Many of us may have experienced being able to make mindful choices in the morning - choosing oatmeal instead of a donut for breakfast, being alert and attentive in the 8am lecture or meeting, and being present and engaged for the first conversation of the day, only to find that the energy to keep this up throughout the day just isn’t there. By the end of the day, you may say yes to the third piece of cake, may doodle on your notebook at the four o’clock meeting, and may nod along without listening to the conversation on the ride home. Mindfulness is cognitively difficult and mindlessness may simply be easier, especially if you are tired.

How to Become Less Mindless

You may be able to counteract mindlessness by cultivating mindfulness in any number of ways including meditation, yoga, tai chi, and some forms of psychological therapy (Baer et al., 2004). Although all of these practices have different approaches, they do have some commonalities. Notably, they all encourage conscious and deliberate control of attention. Specific techniques for increasing mindfulness may include (Carson and Langer, 2006):

  1. Actively looking for novelty in your environment - Actively noticing new things in your environment or actively noticing new features of things previously taken for granted. When we believe that we are encountering something new, we tend to approach it more mindfully than if we believe we already know what we are facing.

  2. Thinking about puzzles and paradoxes - Actively thinking about things that may be ambiguous or difficult to understand may increase your ability to tolerate ambiguity and may decrease anxiety associated with uncertainty. Paradoxes may include conflicting feelings such as both loving and hating your job.

  3. Considering situations from multiple perspectives - Look at each situation from the perspective of other people. Remember that no one is the villain in their own story.

  4. Considering alternative understandings of problematic parts of yourself - You may be able to reframe problems as opportunities or shortcomings as assets. An ordeal may be an adventure. Impulsivity may be spontaneity. A boring day may be an opportunity for reflection.

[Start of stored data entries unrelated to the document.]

-- ==== Sys2Proof/Machine/VCore.lean ====
section
/-! DEFINITION. What a V-class instruction computes (R284 to R307), apart from where its rows come from and
go to: operand values, the operation format and result tag, the checks of R288, masks, and the body of each
instruction. A body is a function of its inputs (`VIn`), so that the C-stream and the replay of a recipe
(R446) run the same one. -/

namespace Sys2Proof.Machine

/-! ### Rows, tags and masks -/

/-- A row tag's FMT, GAIN and SGN (R18). -/
abbrev Tag := BitVec 11

def Tag.fmt (t : Tag) : Nat := t.toNat % 16
def Tag.gain (t : Tag) : Nat := t.toNat / 16 % 64

/-- The tag of a format with a gain index: SGN is 1 exactly for INT8 (R18). -/
def mkTag (fmt gain : Nat) : Tag := BitVec.ofNat 11 (fmt % 16 + gain % 64 * 16 + b2n (fmt == 5) * 1024)

/-- RAW_TAG of R38. -/
def rawTag : Tag := 15

/-- An unwritten row (R20). -/
def Row.unwritten : Row := ⟨15, 0, 0, 0⟩

def Row.fix (r : Row) : Bool := r.tag.getLsbD 12
def Row.low (r : Row) : Tag := r.tag.setWidth 11

/-- A 16-bit tag from its parts. -/
def rowTag (t : Tag) (mark fix res : Bool) : BitVec 16 :=
  BitVec.ofNat 16 (t.toNat + b2n mark * 2048 + b2n fix * 4096 + b2n res * 8192)

/-- Four bytes of a row. -/
def lane32 (d : RowBits) (c : Nat) : Nat := d.toNat / 2 ^ (32 * c) % 2 ^ 32

/-- A row from its 64 lanes of four bytes. -/
def ofLanes (l : List Nat) : RowBits := BitVec.ofNat 2048 (l.foldr (fun x acc => x + acc * 2 ^ 32) 0)

/-- The new bytes where the column bit is set, the old ones elsewhere (R19, R24). -/
def mergeRow (old new : RowBits) (cols : BitVec 64) : RowBits :=
  if cols = 0xFFFFFFFFFFFFFFFF then new
  else ofLanes ((List.range 64).map fun c => if cols.getLsbD c then lane32 new c else lane32 old c)

/-- The granules of a row that a write under `cols` covers whole. -/
def wholeGranules (cols : BitVec 64) : BitVec 32 :=
  (List.range 32).foldl
    (fun m g => if cols.getLsbD (2 * g) && cols.getLsbD (2 * g + 1) then m ||| (1#32 <<< g) else m) 0

/-- Whether the column bit covers element `e` of a format (R19). -/
def colCovers (cols : BitVec 64) (fmt e : Nat) : Bool := cols.getLsbD (e * elemBytes fmt / 4)

/-! ### Inputs -/

/-- What an instruction reads once, at issue (R135, R288), or a body from its snapshot (R441). -/
structure VEnv where
  scal : Vector Word 32
  gains : Vector (BitVec 32) 64
  rowMask : BitVec 16
  colMask : BitVec 64
  top : BitVec 64
  rnd : BitVec 3
  ftz : Bool
  /-- R79: the rotated index of a descriptor with rot = 1, if legal -/
  rotate : Nat → Option Nat

/-- A source of an instruction: environment, rows and the tags they have, queue entries, the line of VLD and VST
at a step with its checks, the RECIPE trap of a write to a source row (R444), whether a write makes a row a new
ordinary one, and whether that many new ordinary rows and the storage of the rows written, in order, can be had
(R16). -/
structure VIn where
  env : VEnv
  row : Nat → Exec Row
  tagOf : Nat → Tag
  queue : Nat → List QRow
  line : Nat → Exec RowBits
  sourceOf : Nat → Option Stop
  newOrdinary : Nat → Bool
  room : Nat → Tab Row → List (Nat × Nat) → Bool
  depth : Nat

/-- What an instruction does: rows written, in order and each with its step, queue rows, a lane-mask entry, and
stores by step. -/
structure VOut where
  rows : Tab Row
  order : List (Nat × Nat)
  newOrd : Nat
  pushes : List QRow
  top : Option (BitVec 64)
  stores : List (Nat × RowBits × BitVec 64)

def VOut.empty : VOut := ⟨[], [], 0, [], none, []⟩

/-- The operands D, A and B, numbered as OPND numbers them (R288). -/
def opnd (v : VOp) (o : Nat) : Desc := if o = 0 then v.D else if o = 1 then v.A else v.B

/-- The row index of a row descriptor before its stride (R79); none where rotation is illegal. -/
def baseIndex (i : VIn) : Desc → Option Nat
  | .row idx _ rot _ _ => if rot then i.env.rotate idx.toNat else some idx.toNat
  | _ => some 0

def strideOf : Desc → Nat
  | .row _ st _ _ _ => st.toNat
  | _ => 0

/-- RowIndex (R38), after check 7 has passed. -/
def rowIndex (i : VIn) (d : Desc) (step : Nat) : Nat := (baseIndex i d).getD 0 + strideOf d * step

/-- Check 7 of R42 for a descriptor that is used at `steps` steps. -/
def indexOk (i : VIn) (d : Desc) (steps : Nat) : Bool :=
  match baseIndex i d with
  | none => false
  | some b => decide (b + strideOf d * (steps - 1) ≤ 1023)

/-- TRADDR of FORMAT and ROWS (R288). [DEDUCED, log 43] -/
def vAddr (i : VIn) (v : VOp) (o sub step code : Nat) : Word :=
  let d := opnd v o
  let w := match d with
    | .queue q _ _ => q.toNat + 1024
    | .row .. => rowIndex i d sub
    | _ => 0
  BitVec.ofNat 64 (w + step * 2048 + code * 32768)

def formatStop (i : VIn) (v : VOp) (o sub step : Nat) : Stop := .trap .format (vAddr i v o sub step o) 0

/-- A row as an earlier step of this instruction left it, or as it stands. -/
def seeRow (i : VIn) (out : VOut) (r : Nat) : Exec Row :=
  match Tab.get? out.rows r with
  | some x => .ok x
  | none => i.row r

/-- The first poisoned granule of a row; its address is taken as 256 × row index + 8 × granule.
[DEDUCED, log 43] -/
def poisonCheck (r : Nat) (x : Row) : Exec Unit :=
  match (List.range 32).find? fun g => x.poison.getLsbD g with
  | some g => .error (.trap .poison (BitVec.ofNat 64 (256 * r + 8 * g)) 0)
  | none => .ok ()

/-- The position in its queue of the row that operand `o` pops as its `k`-th (R140). -/
def popIndex (v : VOp) (o k : Nat) : Nat :=
  match v.A, v.B with
  | .queue a _ _, .queue b _ _ => if a = b then 2 * k + (o - 1) else k
  | _, _ => k

/-- A source row or popped entry: its tag and data, before the lane mode. -/
def rawRow (i : VIn) (v : VOp) (out : VOut) (o k : Nat) : Exec (Tag × RowBits) :=
  match opnd v o with
  | .row idx st rot ng ln => do
    let r := rowIndex i (.row idx st rot ng ln) k
    let x ← seeRow i out r
    poisonCheck r x
    .ok (x.low, x.data)
  | .queue q _ _ =>
    match (i.queue q.toNat)[popIndex v o k]? with
    | some e => .ok (e.tag, e.data)
    | none => .ok (rawTag, 0)
  | _ => .ok (rawTag, 0)

/-- The tag of a source row or popped entry, also where the row's replay fails. -/
def peekTag (i : VIn) (v : VOp) (o k : Nat) : Tag :=
  match opnd v o with
  | .row .. => i.tagOf (rowIndex i (opnd v o) k)
  | .queue q _ _ => ((i.queue q.toNat)[popIndex v o k]?).map (·.tag) |>.getD rawTag
  | _ => rawTag

/-- The tag of the tag source at step 0, which fixes T: there is none where its replay fails. -/
def sourceTag (i : VIn) (v : VOp) (o : Nat) : Exec Tag := do
  match opnd v o with
  | .row .. => let _ ← seeRow i .empty (rowIndex i (opnd v o) 0)
  | _ => .ok ()
  .ok (peekTag i v o 0)

/-- The lane mode, at the width of the row's tag (R285). -/
def laned (l : Lane) (xs : List Nat) : List Nat :=
  match l with
  | .straight => xs
  | .first => xs.map fun _ => xs.headD 0
  | .reversed => xs.reverse

/-! ### The operation format and the result tag (R286) -/

/-- What is fixed at issue. -/
structure VC where
  v : VOp
  i : VIn
  /-- F -/
  fmt : Nat
  /-- T -/
  tag : Tag
  /-- the tag source: 1 for A, 2 for B, 9 where there is none -/
  src : Nat
  isInt : Bool
  /-- whether A carries an integer format at the step (R292) -/
  aInt : Bool := false
  mode : Nat
  sat : Bool
  ftz : Bool
  /-- whether a tag source must have FMT fmt -/
  pinned : Bool

/-- The rounding mode of an instruction (R250). -/
def modeOf (i : VIn) (v : VOp) : Nat := if v.rnd = 7 then i.env.rnd.toNat else v.rnd.toNat

def tagSource (v : VOp) : Nat := if v.A.tagged then 1 else if v.B.tagged then 2 else 9

/-- Step 1 to 3 of R286; `free`: fmt names the result format; `own`: fmt names none. CTL.FTZ flushes as the
instruction's own bit does where the instruction `rounds` (R88, R284), for its operands and its result.
[DESIGN CHOICE, log 134] -/
def setup (i : VIn) (v : VOp) (fmtFree own : Bool) (rounds : Bool := true) : Exec VC := do
  let src := tagSource v
  let t ← if src = 9 then .ok (mkTag v.fmt.toNat 0) else sourceTag i v src
  let fmt := if own then 0 else v.fmt.toNat
  .ok { v := v, i := i, fmt := if fmt = 0 then t.fmt else fmt, tag := t, src := src, isInt := false,
        mode := modeOf i v, sat := v.sat, ftz := v.ftz || rounds && i.env.ftz,
        pinned := fmt != 0 && !fmtFree }

/-- [DEDUCED, log 44] -/
def VC.gain (c : VC) (t : Tag) : BitVec 32 := gainOf c.i.env.gains t.gain

/-- The columns a write of step `j` may touch (R24). -/
def VC.cols (c : VC) (j : Nat) : BitVec 64 :=
  if c.i.env.rowMask.getLsbD j then c.i.env.colMask &&& c.i.env.top else 0

def VC.bad (c : VC) (o sub j : Nat) : Stop := formatStop c.i c.v o sub j

/-- An integer as its format's integer after negation by a neg bit (R261). -/
def negInt (c : VC) (x : Int) : Int := intValue c.tag.fmt (intResult c.tag.fmt c.sat (-x))

/-- The elements of a row operand after the checks of its width, its FMT and its lane mode. -/
def rowElems (c : VC) (out : VOut) (o k j : Nat) (anyWidth : Bool := false) : Exec (Tag × List Nat) := do
  let (t, d) ← rawRow c.i c.v out o k
  if !anyWidth && elemBytes t.fmt != elemBytes c.tag.fmt then .error (c.bad o k j)
  else if c.pinned && c.src = o && t.fmt != c.fmt then .error (c.bad o k j)
  else .ok (t, laned (opnd c.v o).lane (elemsOf t.fmt d))

/-- The low bits of a scalar, as wide as an element of F. -/
def scalarBits (c : VC) (r : Reg) : Nat := (if r = 0 then 0 else c.i.env.scal[r.toNat]).toNat % 2 ^ elemBits c.fmt

/-- The exact values of an operand of a float operation (R247, R254, R285, R287). -/
def floatElems (c : VC) (out : VOut) (o k j : Nat) (anyWidth : Bool := false) : Exec (List Ex) :=
  let d := opnd c.v o
  -- an integer zero has no sign (R242, R259)
  let sgn (t : Tag) (x : Ex) : Ex := if d.neg && !(isInt t.fmt && x.isZero) then x.neg else x
  let val (t : Tag) (b : Nat) : Ex :=
    sgn t (Ex.flush (c.ftz && (floatFmt t.fmt).isSome) (decodeElem t.fmt (c.gain t) b))
  match d with
  | .scalar r _ =>
    if c.fmt = 15 then .error (c.bad o k j)
    else .ok (List.replicate (elemCount c.tag.fmt) (val (mkTag c.fmt 0) (scalarBits c r)))
  | .imm x =>
    if c.fmt = 15 then .error (c.bad o k j)
    else .ok (List.replicate (elemCount c.tag.fmt) (Ex.ofInt x.toInt))
  | .none => .ok (List.replicate (elemCount c.tag.fmt) (.zero false))
  | _ => do
    let (t, es) ← rowElems c out o k j anyWidth
    if t.fmt = 15 || !gainUsable (c.gain t) then .error (c.bad o k j)
    else .ok (es.map (val t))

/-- The integers of an operand of an integer operation (R249, R261, R285, R287); `gains`: its gain must be T's. -/
def intElems (c : VC) (out : VOut) (o k j : Nat) (gains : Bool := true) : Exec (List Int) :=
  let d := opnd c.v o
  let sgn (x : Int) : Int := if d.neg then negInt c x else x
  match d with
  | .scalar r _ =>
    if c.gain c.tag != fp32One then .error (c.bad o k j)
    else .ok (List.replicate (elemCount c.tag.fmt) (sgn (intValue c.fmt (scalarBits c r))))
  | .imm x =>
    if c.gain c.tag != fp32One then .error (c.bad o k j)
    else .ok (List.replicate (elemCount c.tag.fmt) x.toInt)
  | .none => .ok (List.replicate (elemCount c.tag.fmt) 0)
  | _ => do
    let (t, es) ← rowElems c out o k j
    if t.fmt != c.tag.fmt || gains && c.gain t != c.gain c.tag then .error (c.bad o k j)
    else .ok (es.map fun b => sgn (intValue t.fmt b))

/-- The bits of an operand of a bit operation (R285, R293); of an immediate wider than the element, the low
bits. [DESIGN CHOICE, log 129] -/
def bitElems (c : VC) (out : VOut) (o k j : Nat) (anyWidth : Bool := false) : Exec (List Nat) :=
  match opnd c.v o with
  | .scalar r _ => .ok (List.replicate (elemCount c.tag.fmt) (scalarBits c r))
  | .imm x => .ok (List.replicate (elemCount c.tag.fmt) (intBits c.tag.fmt x.toInt))
  | .none => .ok (List.replicate (elemCount c.tag.fmt) 0)
  | d =>
    if anyWidth then do
      let (t, x) ← rawRow c.i c.v out o k
      let es := laned d.lane (elemsOf t.fmt x)
      .ok (elemsOf c.tag.fmt (rowOfElems t.fmt es))
    else (rowElems c out o k j).map (·.2)

/-- Whether a tag can be encoded to (R246, R248). [DEDUCED, log 44] -/
def VC.encodable (c : VC) (t : Tag) : Bool := t.fmt != 15 && gainUsable (c.gain t)

/-- The elements of a copied operand (R285). [DEDUCED, log 113] -/
def copyElems (c : VC) (out : VOut) (o k j : Nat) : Exec (List Nat) :=
  match opnd c.v o with
  | .imm x =>
    .ok (List.replicate (elemCount c.tag.fmt)
      (encodeElem c.tag.fmt (c.gain c.tag) 0 false false (Ex.ofInt x.toInt)))
  | _ => bitElems c out o k j

/-- Whether a copy instruction encodes an immediate into T (R285). [DEDUCED, log 113] -/
def copiesImm : Desc → Bool
  | .imm _ => true
  | _ => false

/-- The integer of an index, base, gain or tag operand (R285), negated where its neg bit is set (R46). -/
def wholeInt (c : VC) : Desc → Int
  | .scalar r n =>
    let x := (if r = 0 then 0 else c.i.env.scal[r.toNat]).toInt
    if n then -x else x
  | .imm x => x.toInt
  | _ => 0

/-- Encode of R248 into the result tag. -/
def VC.out (c : VC) (x : Ex) : Nat := encodeElem c.tag.fmt (c.gain c.tag) c.mode c.sat c.ftz x

/-! ### Destinations -/

/-- The checks of D's tag before its elements are read: encodable where the instruction encodes, the
partial write of R24, and the write to a source row (R444). [DEDUCED, log 44, 113] -/
def destCheck (c : VC) (out : VOut) (k j : Nat) (tag : Tag) (full encodes : Bool) : Exec Unit :=
  match c.v.D with
  | .row idx st rot ng ln => do
    let r := rowIndex c.i (.row idx st rot ng ln) k
    let old ← seeRow c.i out r
    if encodes && !c.encodable tag then .error (c.bad 0 k j)
    else if !full && old.res && old.low != tag then .error (c.bad 0 k j)
    else match c.i.sourceOf r with
      | some e => .error e
      | none => .ok ()
  | _ => if encodes && !c.encodable tag then .error (c.bad 0 k j) else .ok ()

/-- Whether a destination row needs storage as a new ordinary row (R16). -/
def addsRow (c : VC) (out : VOut) (r : Nat) : Bool := (Tab.get? out.rows r).isNone && c.i.newOrdinary r

/-- Write a row at a step: the storage that it needs (R16, OPND 3), then the row. -/
def putDest (c : VC) (out : VOut) (r k j : Nat) (x : Row) : Exec VOut :=
  let new := addsRow c out r
  let out' := { out with
    rows := Tab.set out.rows r x, order := out.order ++ [(r, j)], newOrd := out.newOrd + b2n new }
  if new && !c.i.room out'.newOrd out'.rows out'.order then .error (.trap .rows (vAddr c.i c.v 0 k j 3) 0)
  else .ok out'

/-- The storage that the destination of step 0 needs, of an instruction that writes once (R302).
[DEDUCED, log 43] -/
def roomCheck (c : VC) : Exec Unit :=
  match c.v.D with
  | .row idx st rot ng ln =>
    (putDest c .empty (rowIndex c.i (.row idx st rot ng ln) 0) 0 0 ⟨rowTag rawTag false false true, 0, 0, 0⟩).map
      fun _ => ()
  | _ => .ok ()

  5. Starting a mindfulness journal - Write down significant events of your day. Periodically, you can review the events in your journal, and try to notice new things and perspectives. Practicing mindfully viewing events and situations in retrospect may help to put you in a mindful frame of mind which may then help you avoid mindlessness in your daily life.

In Sum

We all fall into mindless states at one time or another, whether it's because we are tired, overwhelmed, bored, or just because it's easier to work on autopilot sometimes. These moments of mindlessness may not necessarily be problematic if they are short and if we still feel that we are actively present in our own lives. However, excessive mindlessness can cause us to feel that we aren’t actively participating in our lives.

References

  • ​Baer, R. A., Smith, G. T., & Allen, K. B. (2004). Assessment of mindfulness by self-report: The Kentucky Inventory of Mindfulness Skills. Assessment, 11(3), 191-206.

  • Baer, R. A., Smith, G. T., Hopkins, J., Krietemeyer, J., & Toney, L. (2006). Using self-report assessment methods to explore facets of mindfulness. Assessment, 13(1), 27-45.

  • Baumeister, R. F., Bratslavsky, E., Muraven, M., & Tice, D. M. (1998). Ego depletion: Is the active self a limited resource? Journal of personality and social psychology, 74(5), 1252.

  • Brown, K. W., & Ryan, R. M. (2003). The benefits of being present: mindfulness and its role in psychological well-being. Journal of personality and social psychology, 84(4), 822.

  • Carson, S. H., & Langer, E. J. (2006). Mindfulness and self-acceptance. Journal of rational-emotive and cognitive-behavior therapy, 24(1), 29-43.